> Dataset content
/-! ## `Warp.setUni` -/

@[simp] theorem Warp.setUni_tid (w : Warp) (r : Nat) (v : W32) : (w.setUni r v).tid = w.tid := rfl
@[simp] theorem Warp.setUni_num (w : Warp) (r : Nat) (v : W32) : (w.setUni r v).num = w.num := rfl
@[simp] theorem Warp.setUni_launched (w : Warp) (r : Nat) (v : W32) : (w.setUni r v).launched = w.launched := rfl
@[simp] theorem Warp.setUni_exited (w : Warp) (r : Nat) (v : W32) : (w.setUni r v).exited = w.exited := rfl
@[simp] theorem Warp.setUni_parked (w : Warp) (r : Nat) (v : W32) : (w.setUni r v).parked = w.parked := rfl
@[simp] theorem Warp.setUni_stopped (w : Warp) (r : Nat) (v : W32) : (w.setUni r v).stopped = w.stopped := rfl
@[simp] theorem Warp.setUni_ready (w : Warp) (r : Nat) (v : W32) : (w.setUni r v).ready = w.ready := rfl
@[simp] theorem Warp.setUni_pc (w : Warp) (r : Nat) (v : W32) : (w.setUni r v).pc = w.pc := rfl
@[simp] theorem Warp.setUni_waits (w : Warp) (r : Nat) (v : W32) : (w.setUni r v).waits = w.waits := rfl
@[simp] theorem Warp.setUni_vec (w : Warp) (r : Nat) (v : W32) : (w.setUni r v).vec = w.vec := rfl
@[simp] theorem Warp.setUni_uni (w : Warp) (r : Nat) (v : W32) : (w.setUni r v).uni = cset w.uni r v := rfl
@[simp] theorem Warp.setUni_pred (w : Warp) (r : Nat) (v : W32) : (w.setUni r v).pred = w.pred := rfl
@[simp] theorem Warp.setUni_tile (w : Warp) (r : Nat) (v : W32) : (w.setUni r v).tile = w.tile := rfl
@[simp] theorem Warp.setUni_mask (w : Warp) (r : Nat) (v : W32) : (w.setUni r v).mask = w.mask := rfl
@[simp] theorem Warp.setUni_net (w : Warp) (r : Nat) (v : W32) : (w.setUni r v).net = w.net := rfl
@[simp] theorem Warp.setUni_win (w : Warp) (r : Nat) (v : W32) : (w.setUni r v).win = w.win := rfl
@[simp] theorem Warp.setUni_winSeq (w : Warp) (r : Nat) (v : W32) : (w.setUni r v).winSeq = w.winSeq := rfl
@[simp] theorem Warp.setUni_rdCnt (w : Warp) (r : Nat) (v : W32) : (w.setUni r v).rdCnt = w.rdCnt := rfl
@[simp] theorem Warp.setUni_pubCnt (w : Warp) (r : Nat) (v : W32) : (w.setUni r v).pubCnt = w.pubCnt := rfl
@[simp] theorem Warp.setUni_loops (w : Warp) (r : Nat) (v : W32) : (w.setUni r v).loops = w.loops := rfl
@[simp] theorem Warp.setUni_fstat (w : Warp) (r : Nat) (v : W32) : (w.setUni r v).fstat = w.fstat := rfl
@[simp] theorem Warp.setUni_mstat (w : Warp) (r : Nat) (v : W32) : (w.setUni r v).mstat = w.mstat := rfl
@[simp] theorem Warp.setUni_qseal (w : Warp) (r : Nat) (v : W32) : (w.setUni r v).qseal = w.qseal := rfl
@[simp] theorem Warp.setUni_srctr (w : Warp) (r : Nat) (v : W32) : (w.setUni r v).srctr = w.srctr := rfl
@[simp] theorem Warp.setUni_atomo (w : Warp) (r : Nat) (v : W32) : (w.setUni r v).atomo = w.atomo := rfl
@[simp] theorem Warp.setUni_mprog (w : Warp) (r : Nat) (v : W32) : (w.setUni r v).mprog = w.mprog := rfl
@[simp] theorem Warp.setUni_mpark (w : Warp) (r : Nat) (v : W32) : (w.setUni r v).mpark = w.mpark := rfl
@[simp] theorem Warp.setUni_emu (w : Warp) (r : Nat) (v : W32) : (w.setUni r v).emu = w.emu := rfl
@[simp] theorem Warp.setUni_emuRes (w : Warp) (r : Nat) (v : W32) : (w.setUni r v).emuRes = w.emuRes := rfl
@[simp] theorem Warp.setUni_dbg (w : Warp) (r : Nat) (v : W32) : (w.setUni r v).dbg = w.dbg := rfl
@[simp] theorem Warp.setUni_spill (w : Warp) (r : Nat) (v : W32) : (w.setUni r v).spill = w.spill := rfl
@[simp] theorem Warp.setUni_fwd (w : Warp) (r : Nat) (v : W32) : (w.setUni r v).fwd = w.fwd := rfl
@[simp] theorem Warp.setUni_pend (w : Warp) (r : Nat) (v : W32) : (w.setUni r v).pend = w.pend := rfl
@[simp] theorem Warp.setUni_sq (w : Warp) (r : Nat) (v : W32) : (w.setUni r v).sq = w.sq := rfl
@[simp] theorem Warp.setUni_unack (w : Warp) (r : Nat) (v : W32) : (w.setUni r v).unack = w.unack := rfl
@[simp] theorem Warp.setUni_nextSeq (w : Warp) (r : Nat) (v : W32) : (w.setUni r v).nextSeq = w.nextSeq := rfl
@[simp] theorem Warp.setUni_contrib (w : Warp) (r : Nat) (v : W32) : (w.setUni r v).contrib = w.contrib := rfl
@[simp] theorem Warp.setUni_probe (w : Warp) (r : Nat) (v : W32) : (w.setUni r v).probe = w.probe := rfl
@[simp] theorem Warp.setUni_paramsLoaded (w : Warp) (r : Nat) (v : W32) : (w.setUni r v).paramsLoaded = w.paramsLoaded := rfl
@[simp] theorem Warp.setUni_stallUntil (w : Warp) (r : Nat) (v : W32) : (w.setUni r v).stallUntil = w.stallUntil := rfl
@[simp] theorem Warp.setUni_lastIssue (w : Warp) (r : Nat) (v : W32) : (w.setUni r v).lastIssue = w.lastIssue := rfl
@[simp] theorem Warp.setUni_issues (w : Warp) (r : Nat) (v : W32) : (w.setUni r v).issues = w.issues := rfl
@[simp] theorem Warp.setUni_laneIssue (w : Warp) (r : Nat) (v : W32) : (w.setUni r v).laneIssue = w.laneIssue := rfl
@[simp] theorem Warp.setUni_yielded (w : Warp) (r : Nat) (v : W32) : (w.setUni r v).yielded = w.yielded := rfl
@[simp] theorem Warp.setUni_residence (w : Warp) (r : Nat) (v : W32) : (w.setUni r v).residence = w.residence := rfl
@[simp] theorem Warp.setUni_sinceCycle (w : Warp) (r : Nat) (v : W32) : (w.setUni r v).sinceCycle = w.sinceCycle := rfl
@[simp] theorem Warp.setUni_sinceNs (w : Warp) (r : Nat) (v : W32) : (w.setUni r v).sinceNs = w.sinceNs := rfl
@[simp] theorem Warp.setUni_stallSince (w : Warp) (r : Nat) (v : W32) : (w.setUni r v).stallSince = w.stallSince := rfl
@[simp] theorem Warp.setUni_readySince (w : Warp) (r : Nat) (v : W32) : (w.setUni r v).readySince = w.readySince := rfl
@[simp] theorem Warp.setUni_dirty (w : Warp) (r : Nat) (v : W32) : (w.setUni r v).dirty = { w.dirty with uni := cset w.dirty.uni r 1 } := rfl
@[simp] theorem Warp.setUni_saves (w : Warp) (r : Nat) (v : W32) : (w.setUni r v).saves = w.saves := rfl
@[simp] theorem Warp.setUni_firstSaved (w : Warp) (r : Nat) (v : W32) : (w.setUni r v).firstSaved = w.firstSaved := rfl
@[simp] theorem Warp.setUni_ckpt (w : Warp) (r : Nat) (v : W32) : (w.setUni r v).ckpt = w.ckpt := rfl
@[simp] theorem Warp.setUni_pubWait (w : Warp) (r : Nat) (v : W32) : (w.setUni r v).pubWait = w.pubWait := rfl
@[simp] theorem Warp.setUni_hitRec (w : Warp) (r : Nat) (v : W32) : (w.setUni r v).hitRec = w.hitRec := rfl
@[simp] theorem Warp.setUni_rayInfo (w : Warp) (r : Nat) (v : W32) : (w.setUni r v).rayInfo = w.rayInfo := rfl
@[simp] theorem Warp.setUni_hitKey (w : Warp) (r : Nat) (v : W32) : (w.setUni r v).hitKey = w.hitKey := rfl

/-! ## `Warp.setMask` -/

@[simp] theorem Warp.setMask_tid (w : Warp) (i : Nat) (m : Mask) : (w.setMask i m).tid = w.tid := rfl
@[simp] theorem Warp.setMask_num (w : Warp) (i : Nat) (m : Mask) : (w.setMask i m).num = w.num := rfl
@[simp] theorem Warp.setMask_launched (w : Warp) (i : Nat) (m : Mask) : (w.setMask i m).launched = w.launched := rfl
@[simp] theorem Warp.setMask_exited (w : Warp) (i : Nat) (m : Mask) : (w.setMask i m).exited = w.exited := rfl
@[simp] theorem Warp.setMask_parked (w : Warp) (i : Nat) (m : Mask) : (w.setMask i m).parked = w.parked := rfl
@[simp] theorem Warp.setMask_stopped (w : Warp) (i : Nat) (m : Mask) : (w.setMask i m).stopped = w.stopped := rfl
@[simp] theorem Warp.setMask_ready (w : Warp) (i : Nat) (m : Mask) : (w.setMask i m).ready = w.ready := rfl
@[simp] theorem Warp.setMask_pc (w : Warp) (i : Nat) (m : Mask) : (w.setMask i m).pc = w.pc := rfl
@[simp] theorem Warp.setMask_waits (w : Warp) (i : Nat) (m : Mask) : (w.setMask i m).waits = w.waits := rfl
@[simp] theorem Warp.setMask_vec (w : Warp) (i : Nat) (m : Mask) : (w.setMask i m).vec = w.vec := rfl
@[simp] theorem Warp.setMask_uni (w : Warp) (i : Nat) (m : Mask) : (w.setMask i m).uni = w.uni := rfl
@[simp] theorem Warp.setMask_pred (w : Warp) (i : Nat) (m : Mask) : (w.setMask i m).pred = w.pred := rfl
@[simp] theorem Warp.setMask_tile (w : Warp) (i : Nat) (m : Mask) : (w.setMask i m).tile = w.tile := rfl
@[simp] theorem Warp.setMask_mask (w : Warp) (i : Nat) (m : Mask) : (w.setMask i m).mask = cset w.mask i m := rfl
@[simp] theorem Warp.setMask_net (w : Warp) (i : Nat) (m : Mask) : (w.setMask i m).net = w.net := rfl
@[simp] theorem Warp.setMask_win (w : Warp) (i : Nat) (m : Mask) : (w.setMask i m).win = w.win := rfl
@[simp] theorem Warp.setMask_winSeq (w : Warp) (i : Nat) (m : Mask) : (w.setMask i m).winSeq = w.winSeq := rfl
@[simp] theorem Warp.setMask_rdCnt (w : Warp) (i : Nat) (m : Mask) : (w.setMask i m).rdCnt = w.rdCnt := rfl
@[simp] theorem Warp.setMask_pubCnt (w : Warp) (i : Nat) (m : Mask) : (w.setMask i m).pubCnt = w.pubCnt := rfl
@[simp] theorem Warp.setMask_loops (w : Warp) (i : Nat) (m : Mask) : (w.setMask i m).loops = w.loops := rfl
@[simp] theorem Warp.setMask_fstat (w : Warp) (i : Nat) (m : Mask) : (w.setMask i m).fstat = w.fstat := rfl
@[simp] theorem Warp.setMask_mstat (w : Warp) (i : Nat) (m : Mask) : (w.setMask i m).mstat = w.mstat := rfl
@[simp] theorem Warp.setMask_qseal (w : Warp) (i : Nat) (m : Mask) : (w.setMask i m).qseal = w.qseal := rfl
@[simp] theorem Warp.setMask_srctr (w : Warp) (i : Nat) (m : Mask) : (w.setMask i m).srctr = w.srctr := rfl
@[simp] theorem Warp.setMask_atomo (w : Warp) (i : Nat) (m : Mask) : (w.setMask i m).atomo = w.atomo := rfl
@[simp] theorem Warp.setMask_mprog (w : Warp) (i : Nat) (m : Mask) : (w.setMask i m).mprog = w.mprog := rfl
@[simp] theorem Warp.setMask_mpark (w : Warp) (i : Nat) (m : Mask) : (w.setMask i m).mpark = w.mpark := rfl
@[simp] theorem Warp.setMask_emu (w : Warp) (i : Nat) (m : Mask) : (w.setMask i m).emu = w.emu := rfl
@[simp] theorem Warp.setMask_emuRes (w : Warp) (i : Nat) (m : Mask) : (w.setMask i m).emuRes = w.emuRes := rfl
@[simp] theorem Warp.setMask_dbg (w : Warp) (i : Nat) (m : Mask) : (w.setMask i m).dbg = w.dbg := rfl
@[simp] theorem Warp.setMask_spill (w : Warp) (i : Nat) (m : Mask) : (w.setMask i m).spill = w.spill := rfl
@[simp] theorem Warp.setMask_fwd (w : Warp) (i : Nat) (m : Mask) : (w.setMask i m).fwd = w.fwd := rfl
@[simp] theorem Warp.setMask_pend (w : Warp) (i : Nat) (m : Mask) : (w.setMask i m).pend = w.pend := rfl
@[simp] theorem Warp.setMask_sq (w : Warp) (i : Nat) (m : Mask) : (w.setMask i m).sq = w.sq := rfl
@[simp] theorem Warp.setMask_unack (w : Warp) (i : Nat) (m : Mask) : (w.setMask i m).unack = w.unack := rfl
@[simp] theorem Warp.setMask_nextSeq (w : Warp) (i : Nat) (m : Mask) : (w.setMask i m).nextSeq = w.nextSeq := rfl
@[simp] theorem Warp.setMask_contrib (w : Warp) (i : Nat) (m : Mask) : (w.setMask i m).contrib = w.contrib := rfl
@[simp] theorem Warp.setMask_probe (w : Warp) (i : Nat) (m : Mask) : (w.setMask i m).probe = w.probe := rfl
@[simp] theorem Warp.setMask_paramsLoaded (w : Warp) (i : Nat) (m : Mask) : (w.setMask i m).paramsLoaded = w.paramsLoaded := rfl
@[simp] theorem Warp.setMask_stallUntil (w : Warp) (i : Nat) (m : Mask) : (w.setMask i m).stallUntil = w.stallUntil := rfl
@[simp] theorem Warp.setMask_lastIssue (w : Warp) (i : Nat) (m : Mask) : (w.setMask i m).lastIssue = w.lastIssue := rfl
@[simp] theorem Warp.setMask_issues (w : Warp) (i : Nat) (m : Mask) : (w.setMask i m).issues = w.issues := rfl
@[simp] theorem Warp.setMask_laneIssue (w : Warp) (i : Nat) (m : Mask) : (w.setMask i m).laneIssue = w.laneIssue := rfl
@[simp] theorem Warp.setMask_yielded (w : Warp) (i : Nat) (m : Mask) : (w.setMask i m).yielded = w.yielded := rfl
@[simp] theorem Warp.setMask_residence (w : Warp) (i : Nat) (m : Mask) : (w.setMask i m).residence = w.residence := rfl
@[simp] theorem Warp.setMask_sinceCycle (w : Warp) (i : Nat) (m : Mask) : (w.setMask i m).sinceCycle = w.sinceCycle := rfl
@[simp] theorem Warp.setMask_sinceNs (w : Warp) (i : Nat) (m : Mask) : (w.setMask i m).sinceNs = w.sinceNs := rfl
@[simp] theorem Warp.setMask_stallSince (w : Warp) (i : Nat) (m : Mask) : (w.setMask i m).stallSince = w.stallSince := rfl
@[simp] theorem Warp.setMask_readySince (w : Warp) (i : Nat) (m : Mask) : (w.setMask i m).readySince = w.readySince := rfl
@[simp] theorem Warp.setMask_dirty (w : Warp) (i : Nat) (m : Mask) : (w.setMask i m).dirty = { w.dirty with masks := true } := rfl
@[simp] theorem Warp.setMask_saves (w : Warp) (i : Nat) (m : Mask) : (w.setMask i m).saves = w.saves := rfl
@[simp] theorem Warp.setMask_firstSaved (w : Warp) (i : Nat) (m : Mask) : (w.setMask i m).firstSaved = w.firstSaved := rfl
@[simp] theorem Warp.setMask_ckpt (w : Warp) (i : Nat) (m : Mask) : (w.setMask i m).ckpt = w.ckpt := rfl
@[simp] theorem Warp.setMask_pubWait (w : Warp) (i : Nat) (m : Mask) : (w.setMask i m).pubWait = w.pubWait := rfl
@[simp] theorem Warp.setMask_hitRec (w : Warp) (i : Nat) (m : Mask) : (w.setMask i m).hitRec = w.hitRec := rfl
@[simp] theorem Warp.setMask_rayInfo (w : Warp) (i : Nat) (m : Mask) : (w.setMask i m).rayInfo = w.rayInfo := rfl
@[simp] theorem Warp.setMask_hitKey (w : Warp) (i : Nat) (m : Mask) : (w.setMask i m).hitKey = w.hitKey := rfl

> Goal of the exercise
Copy exactly the stretch of data above from the line with "theorem Warp.setUni_dirty (w" through the line with "v).firstSaved = w.firstSaved := rfl", and omit all other lines.

> Solved problem
@[simp] theorem Warp.setUni_dirty (w : Warp) (r : Nat) (v : W32) : (w.setUni r v).dirty = { w.dirty with uni := cset w.dirty.uni r 1 } := rfl
@[simp] theorem Warp.setUni_saves (w : Warp) (r : Nat) (v : W32) : (w.setUni r v).saves = w.saves := rfl
@[simp] theorem Warp.setUni_firstSaved (w : Warp) (r : Nat) (v : W32) : (w.setUni r v).firstSaved = w.firstSaved := rfl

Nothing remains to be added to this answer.